I don't have many rules; I do have a lot of things that I keep in mind when I write. One - anyone can read this weblog; anyone is entitled to read this weblog. (Which all sounds jolly obvious, but judging from what I've seen, it seems that my social demographic - female, 18-23 - is dominated by people who put their personal, private, secret journals on the world wide web and get horribly offended when anyone outside their circle of friends reads their page.) Two - I am consenting to have my life online, but my friends and relatives aren't. (When I have anything even remotely personal to tell about other people, I identify them only by their initials - and I often change details. I like epersonae's rule - if I couldn't say it to the person I'm writing about, I won't write it - by and large, I follow that one.) Three - a lot of things have been said before; I won't address a popular news story unless I have something new to add.
posted by isomorphisms at 10:38 AM on August 23, 2001


"...the connoisseur of good graphic design coupled with a longing for riveting content will find a way to surf the 'net herself looking for the tidbits of glory."
" - Carolyn L Burke Fri Feb 17 1995

1995. We look at that statement today and say "well, duh" but 6 years ago that wasn't at all obvious.

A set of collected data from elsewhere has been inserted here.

theorem test_pack_past_the_end :
    look (fun t => (t.b, t.status)) (exec (.bfPack .unsigned 15#16 2#7) { sample with val := 1#64 })
      = some (sample.b, 7#8) := by decide

theorem test_unpack_signed :
    look (fun t => t.res) (exec (.bfUnpack .signed 8#16 4#7) sample)
      = some 0xFFFFFFFFFFFFFFF9#64 := by decide

theorem test_unpack_offset_does_not_wrap :
    look (fun t => (t.res, t.status)) (exec (.bfUnpack .unsigned 65535#16 64#7) sample)
      = some (0#64, 7#8) := by decide

/-- Eleven bits give `` `0 `` and one fill bit. -/
theorem test_enc : look (fun t => (t.t, t.fill))
    (exec .armEnc { State.reset with b := bin [1,0,1,0,0,0,0,0,0,0,0] })
      = some (bytes [0x60, 0x30], 1#3) := by decide

/-- The two sides of the skip, 39 and 40. -/
theorem test_enc_skip : look (fun t => t.t)
    (exec .armEnc { State.reset with b := bin [1,0,0,1,1,1, 1,0,1,0,0,0] })
      = some (bytes [0x57, 0x60]) := by decide

/-- `"wu"` with two fill bits: the trimmed bits are not examined. -/
theorem test_dec : look (fun t => t.b)
    (exec .armDec { State.reset with t := bytes [0x77, 0x75], fill := 2#3 })
      = some (bin [1,1,1,1,1,1, 1,1,1,1]) := by decide

/-- `"1X"` with fill 6: the fill is checked before the characters. -/
theorem test_dec_checks_fill_first : look (fun t => t.status)
    (exec .armDec { State.reset with t := bytes [0x31, 0x58], fill := 6#3 }) = some 6#8 := by
  decide

/-- Six bits `000001`: type 1 is named, its size is not met. -/
theorem test_dispatch_size : look (fun t => (t.status, t.mtype, t.mmin, t.mmax, t.mvalid))
    (exec .aisDispatch { State.reset with b := bin [0,0,0,0,0,1], mvalid := true })
      = some (5#8, 1#6, 168#10, 168#10, false) := by decide

/-- Type 63 is unknown; the size registers keep their values. -/
theorem test_dispatch_unknown : look (fun t => (t.status, t.mtype, t.mmin))
    (exec .aisDispatch { State.reset with b := bin [1,1,1,1,1,1], mmin := 168#10 })
      = some (4#8, 63#6, 168#10) := by decide

theorem test_cast_yes : look (fun t => t.res)
    (exec (.aisCast 19#6) { State.reset with mvalid := true, mtype := 19#6 }) = some 1#64 := by
  decide

theorem test_cast_not_valid : look (fun t => (t.res, t.status))
    (exec (.aisCast 19#6) { State.reset with mtype := 19#6, res := 7#64 }) = some (0#64, 0#8) := by
  decide

/-- `$GPXYZ,a,,b` -/
abbrev xyzBody : Text :=
  bytes [0x24, 0x47, 0x50, 0x58, 0x59, 0x5A, 0x2C, 0x61, 0x2C, 0x2C, 0x62]

/-- `GP`, `XYZ`, `a`, nothing, `b`. -/
abbrev xyz : Sentence :=
  ⟨0x24#8, bytes [0x47, 0x50], bytes [0x58, 0x59, 0x5A], [bytes [0x61], [], bytes [0x62]]⟩

/-- `$GPXYZ,a,,b*63` -/
theorem test_parse : look (fun t => (t.sent, t.cvalid, t.status))
    (exec .nmeaParse { State.reset with t := xyzBody ++ bytes [0x2A, 0x36, 0x33] })
      = some (xyz, false, 0#8) := by decide +kernel

/-- `$GPXYZ,a,,b*6A`: both checksums are reported, received first. -/
theorem test_parse_checksum : look (fun t => (t.csRx, t.csCalc, t.status))
    (exec .nmeaParse { State.reset with t := xyzBody ++ bytes [0x2A, 0x36, 0x41] })
      = some (0x6A#8, 0x63#8, 2#8) := by decide +kernel

theorem test_render : look (fun t => (t.t, t.status))
    (exec .nmeaRender { State.reset with sent := xyz })
      = some (xyzBody ++ bytes [0x2A, 0x36, 0x33], 0#8) := by decide +kernel

/-- A talker that begins with `P` would parse back as proprietary. -/
theorem test_render_refuses_talker_p : look (fun t => t.status)
    (exec .nmeaRender { State.reset with sent := { xyz with talker := bytes [0x50, 0x47] } })
      = some 6#8 := by decide +kernel

theorem test_begin : look (fun t => (t.a, t.afill, t.aany, t.aerrc))
    (exec .fragBegin
      { State.reset with a := bytes [0x31], afill := 2#3, aany := true, aerrc := 8#4 })
      = some ([], 0#3, false, 0#4) := by decide

/-- The carrier fields `2,2,3,B,1@,2`. -/
abbrev carrierTexts : List Text :=
  [bytes [0x32], bytes [0x32], bytes [0x33], bytes [0x42], bytes [0x31, 0x40], bytes [0x32]]

/-- The carrier registers those fields decode to. -/
abbrev carrierRegs : Carrier := ⟨2#8, 2#8, true, 3#4, true, 0x42#8, 2#3⟩

/-- `AI`, `VDM` and those fields. -/
abbrev carrierSentence : Sentence :=
  ⟨0x21#8, bytes [0x41, 0x49], bytes [0x56, 0x44, 0x4D], carrierTexts⟩

/-- After a parse of that sentence, with `0` already in the accumulator. -/
abbrev oneFragment : State :=
  { State.reset with sent := carrierSentence, carr := carrierRegs, cvalid := true,
                     a := bytes [0x30], aany := true }

theorem test_add : look (fun t => (t.a, t.afill, t.aany, t.status)) (exec .fragAdd oneFragment)
    = some (bytes [0x30, 0x31, 0x40], 2#3, true, 0#8) := by decide

/-- A recorded failure is raised again, whatever `CVALID` says. -/
theorem test_add_after_failure : look (fun t => (t.a, t.status))
    (exec .fragAdd { oneFragment with aerrc := 8#4 }) = some (bytes [0x30], 8#8) := by decide

theorem test_end : look (fun t => (t.t, t.fill, t.a))
    (exec .fragEnd { oneFragment with afill := 2#3 })
      = some (bytes [0x30], 2#3, bytes [0x30]) := by decide

theorem test_end_without_fragment : look (fun t => t.status) (exec .fragEnd State.reset)
    = some 10#8 := by decide

/-- A formatter call of spec/95_test_vectors.md, family 44: count 255, index 0, sequence 9. -/
theorem test_form : look (fun t => (t.sent.start, t.sent.fields, t.cvalid))
    (exec .fragForm { State.reset with
      sent := { carrierSentence with fields := [] }
      carr := ⟨255#8, 0#8, true, 9#4, false, 0x42#8, 5#3⟩
      cvalid := true })
      = some (0x21#8, [bytes [0x32, 0x35, 0x35], bytes [0x30], bytes [0x39], [], [], bytes [0x30]],
          false) := by decide +kernel

theorem test_form_sequence_10 : look (fun t => t.status)
    (exec .fragForm { State.reset with
      sent := carrierSentence, carr := { carrierRegs with seq := 10#4 } }) = some 6#8 := by
  decide

/-- The examples of spec/44_fragment.md R241: a leading zero is read. -/
theorem test_carrier_fields : carrierFields
    [bytes [0x32, 0x35, 0x35], bytes [0x30, 0x30, 0x31], [], bytes [0x41], bytes [0x31],
      bytes [0x30]] = some ⟨255#8, 1#8, false, 0#4, true, 0x41#8, 0#3⟩ := by decide

/-- Its invalid ones: fill `"6"` and empty, count empty and `"256"`, sequence `"10"`, channel
`"AB"`. -/
theorem test_carrier_fields_invalid :
    ∀ p ∈ [(5, bytes [0x36]), (5, []), (0, []), (0, bytes [0x32, 0x35, 0x36]),
        (2, bytes [0x31, 0x30]), (3, bytes [0x41, 0x42])],
      carrierFields (carrierTexts.set p.1 p.2) = none := by decide

/-! ### The step and the host -/

/-- A step from reset runs the word placed for it (`AIS.CAST 19`), and takes it off the list. -/
theorem test_step_runs_the_word :
    look (fun t => (t.res, t.status, t.pending))
      (step ({ State.reset with mvalid := true, mtype := 19#6 }.withFetchWord 32 0x68000013))
      = some (1#64, 0#8, []) := by decide

theorem test_step_illegal_word :
    look (fun t => t.status) (step (State.reset.withFetchWord 32 0)) = some 10#8 := by decide

theorem test_table_word : decodeTableWord 32 0x1A100008 = some (.bfPack .signed 8#16 4#7) := by
  decide

/-- The expansion of spec/30_encoding.md R104 stops at the first error: the dispatch after a
failed decode is not issued, so `MVALID` keeps its value. -/
theorem test_pseudo_stops : look (fun t => (t.status, t.mvalid))
    ((Pseudo.decodeMessage (bytes [0x58]) 0#3).run { State.reset with mvalid := true })
      = some (1#8, true) := by decide

/-- The two words of spec/93_implementation_defined.md G2 for the MMSI field. -/
theorem test_layout_row :
    (fieldUnpack ⟨"MMSI", 8, 30, .unsigned⟩).map (List.map encode) = some [0x20780008#32]
      ∧ (Config.positionReport[2]?).bind fieldPack = some [.bfPack .unsigned 8#16 30#7] := by decide

/-- A row of 156 bits is no command of 28 bits but three pieces. -/
theorem test_layout_wide_row : fieldPack ⟨"text", 40, 156, .unsigned⟩
    = some [.bfPack .unsigned 40#16 64#7, .bfPack .unsigned 104#16 64#7,
        .bfPack .unsigned 168#16 28#7] := by decide

/-- A registered type without a layout is no configuration the sources allow. -/
theorem test_layout_missing : ({ Config.vectors with layouts := [] } : Config).layoutsOk = false := by
  decide

theorem test_asm_text : asmText (.bfPack .signed 8#16 4#7) = "BF.PACK.S 8, 4"
    ∧ asmText (.aisCast 19#6) = "AIS.CAST 19" := by decide

/-- `BF.PACK 0x10, 30 ;a` : no suffix is `.U`, hexadecimal and decimal operands, a comment. -/
theorem test_assemble_line :
    assembleLine ['B', 'F', '.', 'P', 'A', 'C', 'K', ' ', '0', 'x', '1', '0', ',', ' ', '3', '0',
      ' ', ';', 'a'] = some (.bfPack .unsigned 16#16 30#7)
      ∧ assembleLine ['A', 'R', 'M', '.', 'D', 'E', 'C'] = some .armDec
      ∧ assembleLine ['A', 'I', 'S', '.', 'C', 'A', 'S', 'T', ' ', '6', '4'] = none
      ∧ assembleLine ['B', 'F', '.', 'I', 'N', 'I', 'T', ' ', '1', ' ', '6'] = none := by
  decide +kernel

theorem test_host_read_bit : hostRead (.bit 15) sample = some (.number 0)
    ∧ hostRead (.bit 16) sample = none := by decide

/-- Entries of spec/00_scope.md R10 and of `TAGREG_T` (spec/43_nmea.md), read by the host. -/
theorem test_host_read_registry :
    hostRead (.msgReg 19#6) sample = some (.declared (some ⟨312#10, 312#10⟩))
      ∧ hostRead (.tagReg (bytes [0x5A, 0x5A, 0x5A])) sample = some (.fieldCount none) := by decide

/-! ### Witnesses: for each statement with hypotheses, what meets them, clause by clause -/

/-- What a look sees stands in a next state. -/
theorem next_of_look {α : Type} {f : State → α} {r : Result} {v : α} (h : look f r = some v) :
    ∃ t, r = .next t ∧ f t = v := by
  cases r with
  | next t => exact ⟨t, rfl, Option.some.inj h⟩
  | fault x => cases x
  | refused x => simp [look] at h

/-- A state whose `B` is `n` zero bits. -/
abbrev zeros (n : Nat) : State := { State.reset with b := List.replicate n false }

/-- A state with an item presented. -/
abbrev presenting (item : HostItem) : State := { State.reset with pending := [item] }

theorem witness_DecodeOfEncodeIsTheCommand :
    (Instr.bfPack .boolean 65535#16 64#7).wellFormed = true
      ∧ (Instr.bfAppend .signed 1#7).wellFormed = true := by decide

theorem witness_AcceptedWordIsItsOwnEncoding :
    decode 0x6800003F#32 = .ok (.aisCast 63#6) := by decide

theorem witness_IllegalWordsRaiseIllegalAndNothingElse :
    (∀ cw ∈ [0x00000000#32, 0xC0000000#32, 0x08010000#32, 0x40000001#32, 0x08040000#32,
        0x10040001#32, 0x18000000#32, 0x21040000#32, 0x68000040#32], Illegal cw)
      ∧ ∀ cw ∈ [0x0800FFFF#32, 0xB8000000#32, 0x18040000#32, 0x2700FFFF#32, 0x6800003F#32],
        ¬ Illegal cw := by
  constructor <;> intro cw h <;> unfold Illegal <;> fin_cases h <;> decide

theorem witness_StepExecutesTheDecodedCommand :
    (presenting (.command 0x40000000#32)).busy = false
      ∧ (presenting (.command 0x40000000#32)).pending = .command 0x40000000#32 :: []
      ∧ decode 0x40000000#32 = .ok .armEnc
      ∧ (presenting (.command 0#32)).busy = false
      ∧ (presenting (.command 0#32)).pending = .command 0#32 :: [] := by decide

theorem witness_StepWaitsForTheHostAndRefusesIntrusion :
    State.reset.pending = []
      ∧ { presenting (.read .status) with status := 0x10#8 }.pending = .read .status :: []
      ∧ HostItem.read .status ≠ .reset
      ∧ { presenting (.read .status) with status := 0x10#8 }.busy = true := by decide

theorem witness_ResetItemRestoresEveryElement :
    { presenting .reset with status := 0x10#8 }.pending = .reset :: [] := by decide

/-- Every bounded clause at its capacity exactly. -/
theorem witness_HostWritesHaveTheTableEffects :
    (List.replicate 256 0#8).length ≤ State.reset.cfg.tcap
      ∧ (List.replicate 1024 true).length ≤ State.reset.cfg.bcap
      ∧ (List.replicate 252 0#8).length + xyz.tag.length + 1 ≤ State.reset.cfg.tcap
      ∧ xyz.talker.length + (List.replicate 252 0#8).length + (xyz.fields.map List.length).sum
          ≤ State.reset.cfg.tcap
      ∧ xyz.talker.length + xyz.tag.length
          + (([List.replicate 251 0#8] : List Text).map List.length).sum
          ≤ State.reset.cfg.tcap := by decide +kernel

theorem witness_HostReadsHaveNoSideEffect :
    (presenting (.read .res)).busy = false ∧ (∀ i, Element.res ≠ .bit i)
      ∧ (presenting (.read .res)).pending = .read .res :: []
      ∧ 15 < sample.b.length ∧ { sample with pending := [.read (.bit 15)] }.busy = false
      ∧ sample.b.length ≤ 16 := by
  refine ⟨by decide, fun i => by simp, by decide, by decide, by decide, by decide⟩

theorem witness_InitGivesZeroBits :
    State.reset.cfg.bcap < (1025#16).toNat ∧ (1024#16).toNat ≤ State.reset.cfg.bcap := by decide

theorem witness_AppendAddsTheFieldAtTheEnd :
    legalWidth 1#7 = true ∧ legalWidth 64#7 = true
      ∧ (zeros 1024).cfg.bcap < (zeros 1024).b.length + (1#7).toNat
      ∧ (zeros 960).b.length + (64#7).toNat ≤ (zeros 960).cfg.bcap := by decide +kernel

theorem witness_PackWritesTheFieldOnly :
    legalWidth 5#7 = true ∧ legalWidth 4#7 = true
      ∧ sample.b.length < (12#16).toNat + (5#7).toNat
      ∧ (12#16).toNat + (4#7).toNat ≤ sample.b.length := by decide

theorem witness_UnpackReadsTheField :
    legalWidth 1#7 = true ∧ sample.b.length < (16#16).toNat + (1#7).toNat
      ∧ (15#16).toNat + (1#7).toNat ≤ sample.b.length := by decide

Your link prompted me to explore Carolyn's Diary again. This is also a site of a person who wasn't exposed to the "rules" of the weblog community, because the weblog community wasn't around yet. Started in 1995, it's a diary of a truth-functional woman's personal and professional life in Toronto.

"I find that solipsism cannot survive email. Neither can sadness, anger and hurt. " - Carolyn L Burke Thu Feb 8, 1996

She got a Writeup and a photo in the This 24 hours in Cyberspace web/print event. That's a cool time capsule to explore as well.
posted by otherchaz at 11:02 AM on August 23, 2001


otherchaz - thanks! I hadn't known about this one before. and that is part of what I like about the phenomenon of weblogging - getting little glimpses of the great sea of (alas, mostly youngmiddleupperclassfirstworld) humanity.

that everybody has slightly different rules, and different takes on what a weblog is/should be, is what makes it interesting.
posted by epersonae at 11:24 AM on August 23, 2001


Hmmm. After reading this, I'm not entirely sure that what I do is actually a weblog. More of a news filter plus commentary, I guess.

It has quite a lot of strict rules: there is an acceptable range of topics, a minimum and maximum length for each entry, a certain number of optimal entries per day, a particular way to follow up on previous entries. The structure helps a lot, and I believe it makes life easier on visitors.

I had an online journal for about six months, and never quite got it down to a formula. I was never sure what was worth writing about.

-Mars
posted by Mars Saxman at 12:04 PM on August 23, 2001


Thanks for reminding me of Carolyn, otherchaz. I'm astonished that she's still writing. But so is Justin, too. And seeing his style evolve into and out of beatnik poetising is a good guide for anyone doing personal stuff online.
posted by holgate at 12:20 PM on August 23, 2001


i write a lot about hong kong life and things that happen here, but i also write whatever happens to pop into my weather-vane mind.

being eclectic keeps it from becoming boring.